Betroffene des Duisburger Loveparade-Unglücks haben die geplante teilweise Einstellung des Strafverfahrens kritisiert und finanzielle Hilfe für die Nebenkläger gefordert. Während die Anwaltskosten der Hinterbliebenen, die als Nebenkläger auftreten, vom Staat getragen werden, müssen die damals Verletzten die Kosten im Fall einer Verfahrenseinstellung oder eines Freispruchs selbst tragen, sofern sie keine Prozesskostenhilfe bekommen.

Es sei für die meisten der damals Verletzten unerträglich, dass die Mehrheit der Angeklagten ohne ernsthafte Konsequenzen aus dem Verfahren hervorgehen würde, erklärte der Vorsitzende des Vereins "Lopa 2010", Thorolf Schmidt, am Dienstagabend. "Die drei Angeklagten, die sich einer Einstellung verweigert haben und auf ihrem Recht auf ein Urteil bestehen, verdienen unseren Respekt." Sie ermöglichten eine weitere Aufklärung durch Fortführung des Prozesses.

Beweisprogramm vor Verjährung nicht zu absolvieren

Unter den sieben Beschuldigten, für die der Prozess nun endet, sind sechs Mitarbeiter der Stadt Duisburg sowie ein Mitarbeiter des Loveparade-Veranstalters Lopavent.
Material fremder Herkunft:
theorem ComesToIdleOrFaults.of_run {s t : State} {k : Nat} (hk : runFrom k s = .next t) (h : ComesToIdleOrFaults t) :
    ComesToIdleOrFaults s := by
  obtain ⟨j, u, hj, hend⟩ := h
  exact ⟨k + j, u, (runFrom_add j hk).trans hj, hend⟩

theorem active_of_not_comes {s t : State} {k : Nat} (hne : ¬ ComesToIdleOrFaults s) (hk : runFrom k s = .next t) :
    t.S.state ≠ Config.idleCode ∧ t.M.fault = none :=
  ⟨fun h => hne ⟨k, t, hk, .inl h⟩, by_contra fun h => hne ⟨k, t, hk, .inr h⟩⟩

theorem ProtocolInv.of_run {s t : State} {k : Nat} (h : ProtocolInv s) (hk : runFrom k s = .next t) : ProtocolInv t :=
  runFrom_induction stepKeepsProtocolInvariant h hk

theorem EngineFair.of_run {s t : State} {k : Nat} (h : EngineFair s) (hk : runFrom k s = .next t) : EngineFair t := by
  intro i u hi hf hc
  obtain ⟨j, v, hj, hend⟩ := h (k + i) u ((runFrom_add i hk).trans hi) hf hc
  exact ⟨j, v, by rwa [Nat.add_assoc, runFrom_add (i + j) hk] at hj, hend⟩

theorem InterruptFair.of_run {s t : State} {k : Nat} (h : InterruptFair s) (hk : runFrom k s = .next t) : InterruptFair t := by
  intro i u hi hf hc
  obtain ⟨j, v, hj, hend⟩ := h (k + i) u ((runFrom_add i hk).trans hi) hf hc
  exact ⟨j, v, by rwa [Nat.add_assoc, runFrom_add (i + j) hk] at hj, hend⟩

/-- Along a run that never comes to `Idle` nor faults, the bound is lowered or the machine waits. -/
theorem run_lowersOrWaits {s t : State} {k : Nat} (h : ProtocolInv s) (hne : ¬ ComesToIdleOrFaults s) (hk : runFrom k s = .next t) :
    LowersOrWaits s t := by
  induction k generalizing t with
  | zero =>
    cases hk
    exact .refl s
  | succ k ih =>
    obtain ⟨u, hu, hut⟩ := runFrom_succ_last hk
    have hinv : ProtocolInv u := h.of_run hu
    have ha := (active_of_not_comes hne hu).1
    exact (ih hu).trans (step_lowersOrWaits ha hinv.legal (hinv.installed (.inl (hinv.active ha).1)) hut)

/-- Such a run comes to a pending event: one is pending, or the armed group completes (R114). -/
theorem event_comes {s : State} (h : ProtocolInv s) (he : EngineFair s) (hne : ¬ ComesToIdleOrFaults s) :
    ∃ k t, runFrom k s = .next t ∧ t.E.flag = true := by
  obtain ⟨ha, hf⟩ := active_of_not_comes hne (runFrom_zero s)
  rcases h.live hf ha with hflag | hcnt
  · exact ⟨0, s, rfl, hflag⟩
  · obtain ⟨k, t, hk, hend⟩ := he 0 s rfl hf hcnt
    rw [Nat.zero_add] at hk
    obtain ⟨hat, hft⟩ := active_of_not_comes hne hk
    exact ⟨k, t, hk, ((h.of_run hk).live hft hat).resolve_right fun hc => hc (hend.resolve_right fun hn => hn hft)⟩

/-- The bound of a fair run that never ends comes to be lowered: an event comes and is taken. -/
theorem bound_is_lowered {s : State} (h : ProtocolInv s) (he : EngineFair s) (hi : InterruptFair s) (hne : ¬ ComesToIdleOrFaults s) :
    ∃ k t, runFrom k s = .next t ∧ invocationsLeft t < invocationsLeft s := by
  obtain ⟨k, u, hu, hflag⟩ := event_comes h he hne
  obtain ⟨j, v, hv, hend⟩ := hi k u hu (active_of_not_comes hne hu).2 hflag
  have hclear : v.E.flag = false := hend.resolve_right fun hn => hn (active_of_not_comes hne hv).2
  have hfrom : LowersOrWaits u v :=
    run_lowersOrWaits (h.of_run hu) (fun hc => hne (hc.of_run hu)) ((runFrom_add j hu).symm.trans hv)
  exact ⟨k + j, v, hv, Nat.lt_of_lt_of_le (hfrom.lt_of_cleared hflag hclear) (run_lowersOrWaits h hne hu).le⟩
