/-- FETCH-CAPTURE (R132): as many whole records from the head as fit the room and the maximum allow, in list
order; nothing is removed, and the dropped flag is cleared after it is reported. The payload's 16 fixed bytes and the
records carried, each as Table 11-8 lays it out (chapter 11.3). -/
def Obligations.FetchCaptureCopiesFromTheHead : Prop :=
  (∀ (queue : Byte) (q : CaptureQueue) (rs : List CaptureRecord), fetchPayload queue q rs =
     [queue, q.mode.code, BitVec.ofNat 8 q.watermark, if q.dropped = true then 0x01 else 0x00,
      BitVec.ofNat 8 q.records.length, BitVec.ofNat 8 rs.length, 0x00, 0x00] ++
     le4 q.next.toNat ++ le4 (((rs.head?).map (·.number)).getD q.next).toNat ++ rs.flatMap captureBytes) ∧
  (∀ r : CaptureRecord,
     let data := r.data.getD []
     captureBytes r = le4 r.number.toNat ++ le4 r.tick.toNat ++ le3 r.line.toNat ++
       [BitVec.ofNat 8 r.offset, BitVec.ofNat 8 r.length, r.access.code, r.rule.code, r.outcome.code,
        BitVec.ofNat 8 data.length, 0x00, 0x00, 0x00] ++ data) ∧
  (∀ (s : State) (line : Addr) (m : Byte), s.ReadyFor line →
    (∀ n : QueueName,
      let q := s.capture.queue n
      exec (.fetchCapture line (targetCode (some n)) m) s = .next
        (if 1 ≤ m.toNat ∧ m.toNat ≤ 32 then
          (s.clearOut.withCapture (s.capture.setQueue n { q with dropped := false })).repliedAccepted line 0x31
            (fetchPayload (targetCode (some n)) q
              (fittingRecords (roomAt (lineOf line) - 24) m.toNat q.records))
        else s.clearOut.repliedRefused line 0x31 .refusedRange [])) ∧
    (∀ q : Byte, (q = 0 ∨ 2 < q.toNat) →
      exec (.fetchCapture line q m) s = .next (s.clearOut.repliedRefused line 0x31 .refusedRange []))) ∧
  (∀ (space limit : Nat) (rs : List CaptureRecord),
    let c := fittingRecords space limit rs
    c <+: rs ∧ c.length ≤ limit ∧ (c.flatMap captureBytes).length ≤ space ∧
    (∀ r, rs[c.length]? = some r → c.length < limit →
      space < (c.flatMap captureBytes).length + (captureBytes r).length))

/-- ACK-CAPTURE (R133): with H the head's number (the next number when the queue is empty), c the record count and
d = s - H modulo 2^32: d below c removes the d + 1 records up to the one named, d at least 2^31 removes none and is
accepted, every other d is refused. A removal restarts the stale timer, or stops it when the queue is empty or the
limit is 0 (R130). -/
def Obligations.AckCaptureRemovesUpToTheNamedRecord : Prop :=
  ∀ (s : State) (line : Addr) (x : BitVec 32), s.ReadyFor line →
    (∀ n : QueueName,
      let q := s.capture.queue n
      let h := ((q.records.head?).map (·.number)).getD q.next
      let d := (x - h).toNat
      let limit := staleLimit s.time.timing n
      let rest := q.records.drop (d + 1)
      let q' := { q with records := rest,
                         staleExpiry := if rest = [] ∨ limit = 0 then none else some (s.time.tick + limit.setWidth 32) }
      exec (.ackCapture line (targetCode (some n)) x) s = .next
        (if d < q.records.length then
          (s.clearOut.withCapture (s.capture.setQueue n q')).repliedAccepted line 0x32
            ([targetCode (some n), byteOf (d + 1), byteOf rest.length, 0] ++ le4 q.next.toNat)
        else if 2 ^ 31 ≤ d then
          s.clearOut.repliedAccepted line 0x32 ([targetCode (some n), 0, byteOf q.records.length, 0] ++ le4 q.next.toNat)
        else s.clearOut.repliedRefused line 0x32 .refusedRange [])) ∧
    (∀ q : Byte, (q = 0 ∨ 2 < q.toNat) →
      exec (.ackCapture line q x) s = .next (s.clearOut.repliedRefused line 0x32 .refusedRange []))
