/-! withPending -/
@[simp] theorem withPending_port (l : List Instr) : (s.withPending l).port = s.port := rfl
@[simp] theorem withPending_control (l : List Instr) : (s.withPending l).control = s.control := rfl
@[simp] theorem withPending_rule (l : List Instr) : (s.withPending l).rule = s.rule := rfl
@[simp] theorem withPending_capture (l : List Instr) : (s.withPending l).capture = s.capture := rfl
@[simp] theorem withPending_staging (l : List Instr) : (s.withPending l).staging = s.staging := rfl
@[simp] theorem withPending_seq (l : List Instr) : (s.withPending l).seq = s.seq := rfl
@[simp] theorem withPending_power (l : List Instr) : (s.withPending l).power = s.power := rfl
@[simp] theorem withPending_time (l : List Instr) : (s.withPending l).time = s.time := rfl
@[simp] theorem withPending_events (l : List Instr) : (s.withPending l).events = s.events := rfl
@[simp] theorem withPending_fuses (l : List Instr) : (s.withPending l).fuses = s.fuses := rfl
@[simp] theorem withPending_profile (l : List Instr) : (s.withPending l).profile = s.profile := rfl
@[simp] theorem withPending_powered (l : List Instr) : (s.withPending l).powered = s.powered := rfl
@[simp] theorem withPending_resetHeld (l : List Instr) : (s.withPending l).resetHeld = s.resetHeld := rfl
@[simp] theorem withPending_answers (l : List Instr) : (s.withPending l).answers = s.answers := rfl
@[simp] theorem withPending_link (l : List Instr) : (s.withPending l).link = s.link := rfl
@[simp] theorem withPending_draws (l : List Instr) : (s.withPending l).draws = s.draws := rfl
@[simp] theorem withPending_pending (l : List Instr) : (s.withPending l).pending = l := rfl

/-! clearOut -/
@[simp] theorem clearOut_port : s.clearOut.port = s.port := rfl
@[simp] theorem clearOut_control : s.clearOut.control = s.control := rfl
@[simp] theorem clearOut_rule : s.clearOut.rule = s.rule := rfl
@[simp] theorem clearOut_capture : s.clearOut.capture = s.capture := rfl
@[simp] theorem clearOut_staging : s.clearOut.staging = s.staging := rfl
@[simp] theorem clearOut_seq : s.clearOut.seq = s.seq := rfl
@[simp] theorem clearOut_power : s.clearOut.power = s.power := rfl
@[simp] theorem clearOut_time : s.clearOut.time = s.time := rfl
@[simp] theorem clearOut_events : s.clearOut.events = s.events := rfl
@[simp] theorem clearOut_fuses : s.clearOut.fuses = s.fuses := rfl
@[simp] theorem clearOut_profile : s.clearOut.profile = s.profile := rfl
@[simp] theorem clearOut_powered : s.clearOut.powered = s.powered := rfl
@[simp] theorem clearOut_resetHeld : s.clearOut.resetHeld = s.resetHeld := rfl
@[simp] theorem clearOut_answers : s.clearOut.answers = [] := rfl
@[simp] theorem clearOut_link : s.clearOut.link = [] := rfl
@[simp] theorem clearOut_draws : s.clearOut.draws = s.draws := rfl
@[simp] theorem clearOut_pending : s.clearOut.pending = s.pending := rfl

/-! giveAnswer -/
@[simp] theorem giveAnswer_port (a : Answer) : (s.giveAnswer a).port = s.port := rfl
@[simp] theorem giveAnswer_control (a : Answer) : (s.giveAnswer a).control = s.control := rfl
@[simp] theorem giveAnswer_rule (a : Answer) : (s.giveAnswer a).rule = s.rule := rfl
@[simp] theorem giveAnswer_capture (a : Answer) : (s.giveAnswer a).capture = s.capture := rfl
@[simp] theorem giveAnswer_staging (a : Answer) : (s.giveAnswer a).staging = s.staging := rfl
@[simp] theorem giveAnswer_seq (a : Answer) : (s.giveAnswer a).seq = s.seq := rfl
@[simp] theorem giveAnswer_power (a : Answer) : (s.giveAnswer a).power = s.power := rfl
@[simp] theorem giveAnswer_time (a : Answer) : (s.giveAnswer a).time = s.time := rfl
@[simp] theorem giveAnswer_events (a : Answer) : (s.giveAnswer a).events = s.events := rfl
@[simp] theorem giveAnswer_fuses (a : Answer) : (s.giveAnswer a).fuses = s.fuses := rfl
@[simp] theorem giveAnswer_profile (a : Answer) : (s.giveAnswer a).profile = s.profile := rfl
@[simp] theorem giveAnswer_powered (a : Answer) : (s.giveAnswer a).powered = s.powered := rfl
@[simp] theorem giveAnswer_resetHeld (a : Answer) : (s.giveAnswer a).resetHeld = s.resetHeld := rfl
@[simp] theorem giveAnswer_answers (a : Answer) : (s.giveAnswer a).answers = s.answers ++ [a] := rfl
@[simp] theorem giveAnswer_link (a : Answer) : (s.giveAnswer a).link = s.link := rfl
@[simp] theorem giveAnswer_draws (a : Answer) : (s.giveAnswer a).draws = s.draws := rfl
@[simp] theorem giveAnswer_pending (a : Answer) : (s.giveAnswer a).pending = s.pending := rfl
Die drei Angeklagten, für die der Prozess weitergeht, waren ebenfalls bei Lopavent beschäftigt.

Als einen Grund für ihre Zustimmung zur Einstellung hatte die Staatsanwaltschaft den Umstand genannt, dass am 28. Juli 2020 die Verjährung eintritt. Das nach dem Gesetz für ein Urteil erforderliche Beweisprogramm könne bis dahin auch bei größter Anstrengung nicht absolviert werden. So müssten die meisten der im zentralen Sachverständigengutachten genannten 575 Zeugen noch vernommen werden. In den vergangenen 14 Monaten hat das Gericht 59 Zeugen und acht Sachverständige vernommen.